Mi madre, al leer lo que le confesé, guardó silencio. Por unos momentos pensé que la había perdido otra vez… Pero cuando por fin respondió, lo hizo como siempre lo hizo cuando estaba en casa: con amor.
—"Hij@, si eso te hace feliz… entonces tienes todo mi apoyo." Sus palabras fueron tan suaves, tan cálidas… como un abrazo que viajaba por el correo, directo a mi corazón.
Ahí me quebré. Lloré como un niño. Como ese niño que nunca pudo hablar. Que nunca pudo mostrarse. Que siempre tuvo que fingir.
Ese día, decidí aceptarme. Con miedo, sí. Pero también con esperanza.
Y aunque me hubiese gustado que terminara ahí, con un final feliz… la vida tenía otros planes.
Hablé con mi padre.
Y fue todo lo contrario. El hombre que me crio, que me enseñó a nunca mostrar debilidad… gritó. Golpeó la mesa. Y por primera vez en mi vida, lo vi llorar.

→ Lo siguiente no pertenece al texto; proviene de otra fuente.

/-- The record of an event outside a block, before the event: it is written, or in STEER mode found as expected, and then settled; else
its source is held. A steered event whose expected record is another one waits (24 R407, R410, R412, R414). -/
def State.settle (s : State) (r : LogRec) (steered : Bool) (m1 : Word) : State :=
  if s.ctx.isSettled r then s
  else
    let free (s : State) := s.onCtx fun c => { c with log := { c.log with isHeld := false } }
    if s.ctx.logSteer then
      match s.expected r.srck.toNat r.srcn.toNat with
      | [] => s.logHold 0x0D1 r
      | (i, ws) :: _ =>
        let s := match (s.global s.who4 .rd (s.ctx.logVa i) 8).1 with | .ok (.mem k) => s.touch (s.ctx.logVa i) k 32 | _ => s
        if recMatches s.ctx.log.lseq r m1 ws then ((free s).consume i r).onCtx (·.settled r)
        else if steered then s else s.logHold 0x0D2 r
    else if !s.ctx.log.held.isEmpty || s.ctx.logN ≤ s.ctx.logUsed then s.logHold 0x0D1 r
    else
      let t := (free s).logPut r
      if t.ctx.log.held.isEmpty then t.onCtx (·.settled r) else t

/-- An event that writes one record, outside a block: it happens once the record is settled. -/
def State.logged (s : State) (r : LogRec) (steered : Bool) (m1 : Word) (k : State → State) : State :=
  if !s.ctx.logOn then k s
  else
    let t := s.settle r steered m1
    if t.ctx.isSettled r then k (t.onCtx (·.unsettle r)) else t

/-- All bits of word 1 are compared. -/
def allBits : Word := BitVec.allOnes 64

/-- The context of a record is resident and writes logs. -/
def State.logsAt (s : State) (uid : Nat) : Bool := (s.ctxOf uid).any (·.logOn)
/-- Settles the records of an event in order, as far as that goes: whether all are settled. -/
def State.settleEach : List (Nat × LogRec) → State → State × Bool
  | [], s => (s, true)
  | (u, r) :: l, s =>
    if !s.logsAt u then settleEach l s
    else
      let t := s.within u (·.settle r false allBits)
      if (t.ctxOf u).all (·.isSettled r) then settleEach l t else (t, false)
/-- The records of an event of one or several contexts, all compared, before it happens: whether it happens now. -/
def State.settleAll (s : State) (l : List (Nat × LogRec)) : State × Bool :=
  let x := s.settleEach l
  if x.2 then (l.foldl (fun s y => if s.logsAt y.1 then s.within y.1 (·.onCtx (·.unsettle y.2)) else s) x.1, true) else x
/-- An event that writes records of one or several contexts, all compared. -/
def State.loggedAll (s : State) (l : List (Nat × LogRec)) (k : State → State) : State :=
  let x := s.settleAll l
  if x.2 then k x.1 else x.1

/-- Ties a record to the block (24 R411). -/
def State.tie (s : State) (k : Nat) (r : LogRec) : State :=
  if s.ctx.logOn then s.onBlk fun b => { b with logs := b.logs ++ [(k, r)] } else s

/-- LPOSA and LPOSB as words 2 and 3 of an ALLOC record; tile as SRCN. -/
def Ctx.srcn (c : Ctx) : BitVec 16 := BitVec.ofNat 16 c.id.tile.toNat

/-! ### Deadlines and returns of waits (05 R112 to R119) -/

/-- The expiry point of a deadline operand: budget, POLL, or an illegal value. -/
inductive Deadline where
  | at (e : Nat) | poll | illegal
deriving DecidableEq, Repr

def State.deadline (s : State) (v : Word) : Deadline :=
  let ceil := (s.seenReg .dceil s.ctx.csr.dceil).toNat
  let now := s.ctx.csr.budget.toNat
  if v.getLsbD 63 then
    if bitsN v 62 0 = 0 then .poll else if bitsN v 62 0 = 1 then .at (now + ceil) else .illegal
  else .at (now + Nat.min v.toNat ceil)

/-- The change of TOCNT at a return, and the status actually returned (05 R117 to R119): the status, whether it was
escalated. `thr`: ESCN.N; `poll`: of a POLL wait, whose expiry results leave COUNT unchanged. -/
def Ctx.count (c : Ctx) (st : Word) (poll : Bool) (thr : Nat) : Ctx × Word × Bool :=
  let code := codeOf st
  let bump := code = sTIMEOUT || code = sWITHDRAWN
  let n := bitsN c.csr.tocnt 15 0
  let perf (c : Ctx) : Ctx := if bump then { c with csr := { c.csr with perf := modV c.csr.perf 7 (· + 1) } } else c
  if bump && !poll then
    if thr ≠ 0 ∧ thr ≤ n + 1 then
      ({ c with csr := { c.csr with tocnt := 0 } }, status sESCALATED code (bitsN st 63 16), true)
    else (perf { c with csr := { c.csr with tocnt := BitVec.ofNat 64 (Nat.min (n + 1) 65535) } }, st, false)
  else if code = 0 || (code = sLATE && !poll) || code = sLOSS then
    ({ c with csr := { c.csr with tocnt := 0 } }, st, false)
  else (perf c, st, false)

/-- A wait of a slot returns: TOCNT, escalation, tokens. `mk` gives the tokens from the status returned. -/
def State.returnWait (s : State) (k : Nat) (st : Word) (poll : Bool) (op : BitVec 6)
    (mk : Word → List (Cons × Token)) : State :=
  let (c, st', esc) := s.ctx.count st poll s.escn
  let s := { s with ctx := c }
  let s := if esc then
      s.onBlk fun b => { b with esc := b.esc ++ [(BitVec.ofNat 4 (codeOf st), BitVec.ofNat 64 (bitsN st 63 16), 0, op)] }
    else s
  s.emitAt k ((mk st').map fun (c, t) => (c, some t))
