-- ==== Sys2Proof/Machine/Memory.lean ====
section
/-! DEFINITION. Class L at issue: single and vector accesses, port and host spaces (11 R229 to R235; 14 R295; 17 R322),
the tag table (04 R91 to R93, 11 R246), and what commit applies of stores. -/

namespace Sys2Proof.Machine

/-! ### Where an access goes -/

/-- Why an access is refused: an operand out of range, or a fault of 11 R235. -/
inductive Refused where
  | range (v : Word)
  | fault (detail : BitVec 12) (addr : Word)
deriving DecidableEq, Repr

def State.refuse (s : State) (r : Refused) (acc : Access) : State :=
  match r with
  | .range v => s.rangeFault v
  | .fault d a => s.accessFault d a acc.code

/-- The actor of the firing in focus; a trap firing has no ports (22 R383). -/
def State.actorNow (s : State) : Actor := s.ctx.graph.actors.getD s.fir.actor {}
/-- The channels of a side of the firing's actor. -/
def State.portOf (s : State) (out : Bool) (i : Nat) : Option (Nat × GPort × GChan) :=
  if s.fir.trap then none else
  ((if out then s.actorNow.outs else s.actorNow.ins)[i]?).map fun p => (p.chan, p, s.ctx.graph.chans.getD p.chan {})

/-- Adds a port to those of its channel. -/
def addPort (p : GPort) : List GPort → List GPort
  | [] => [p]
  | q :: l => if q.chan = p.chan then { q with rate := q.rate + p.rate } :: l else q :: addPort p l
/-- The ports of a side, those of one channel together. -/
def joinPorts (ps : List GPort) : List GPort := ps.foldl (fun l p => addPort p l) []
/-- Items that the ports before port `i` have on its channel: the items of two ports of one channel follow each other (log 110). -/
def portBase (ps : List GPort) (i ch : Nat) : Nat := (((ps.take i).filter (·.chan == ch)).map (·.rate)).sum
/-- Bytes of an item (11 R230). -/
def GChan.bytes (g : GChan) : Nat := if g.kind = 0 then 8 * g.item else if g.kind = 4 then 256 else 8
/-- Ring index of the first reserved item, or of the first reserved place. -/
def GChan.first (g : GChan) (out : Bool) : Nat := if out then (g.head + g.count) % g.cap else g.head

/-- The place of `n` bytes of the port space (11 R230). -/
def State.portLoc (s : State) (out : Bool) (a : Word) (n : Nat) : Except Refused Loc :=
  let o := bitsN a 31 0
  if bitsN a 63 35 ≠ 0 then .error (.range a)
  else if o % n ≠ 0 then .error (.fault dALIGN a)
  else match s.portOf out (bitsN a 34 32) with
    | none => .error (.fault dPORT a)
    | some (ch, p, g) =>
      if p.rate * g.bytes < o + n then .error (.fault dPORT a)
      else
        let base := portBase (if out then s.actorNow.outs else s.actorNow.ins) (bitsN a 34 32) ch
        match g.kind.toNat with
        | 0 => .ok (.mem (s.ctx.winKey (g.loc.toNat + ((g.first out + base) * g.bytes + o) % (g.cap * g.bytes))))
        | 1 => .ok (.collar ch (8 * base + o))
        | 4 => .ok (.msg ch (base + o / 256) (o % 256))
        | _ => .ok (.hostItem ch (8 * base + o))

—"¡Tú no eres mi hijo!", gritó. —"¡Yo no tengo hijos homosexuales!" —"¡Eres mi mayor decepción!"
Y luego… dijo las palabras que me arrancaron el alma:
"Tú y tu madre están muertos para mí. Mañana que regrese del trabajo… no quiero que estés aquí."
Me quedé en shock. Paralizado. Quise responder. Explicar. Defenderme. Pero no pude. Solo… lloré.
Mis hermanos estaban ahí. Solo me miraron. No dijeron nada. No una palabra. No un gesto.
Mi padre se levantó de la mesa, se encerró en su cuarto… y esa fue la última vez que lo vi en años.
Esa noche no dormí. No comí. No pensé. Solo lloré, con la maleta abierta en el suelo, sin saber a dónde ir, pero sabiendo que ya no podía quedarme.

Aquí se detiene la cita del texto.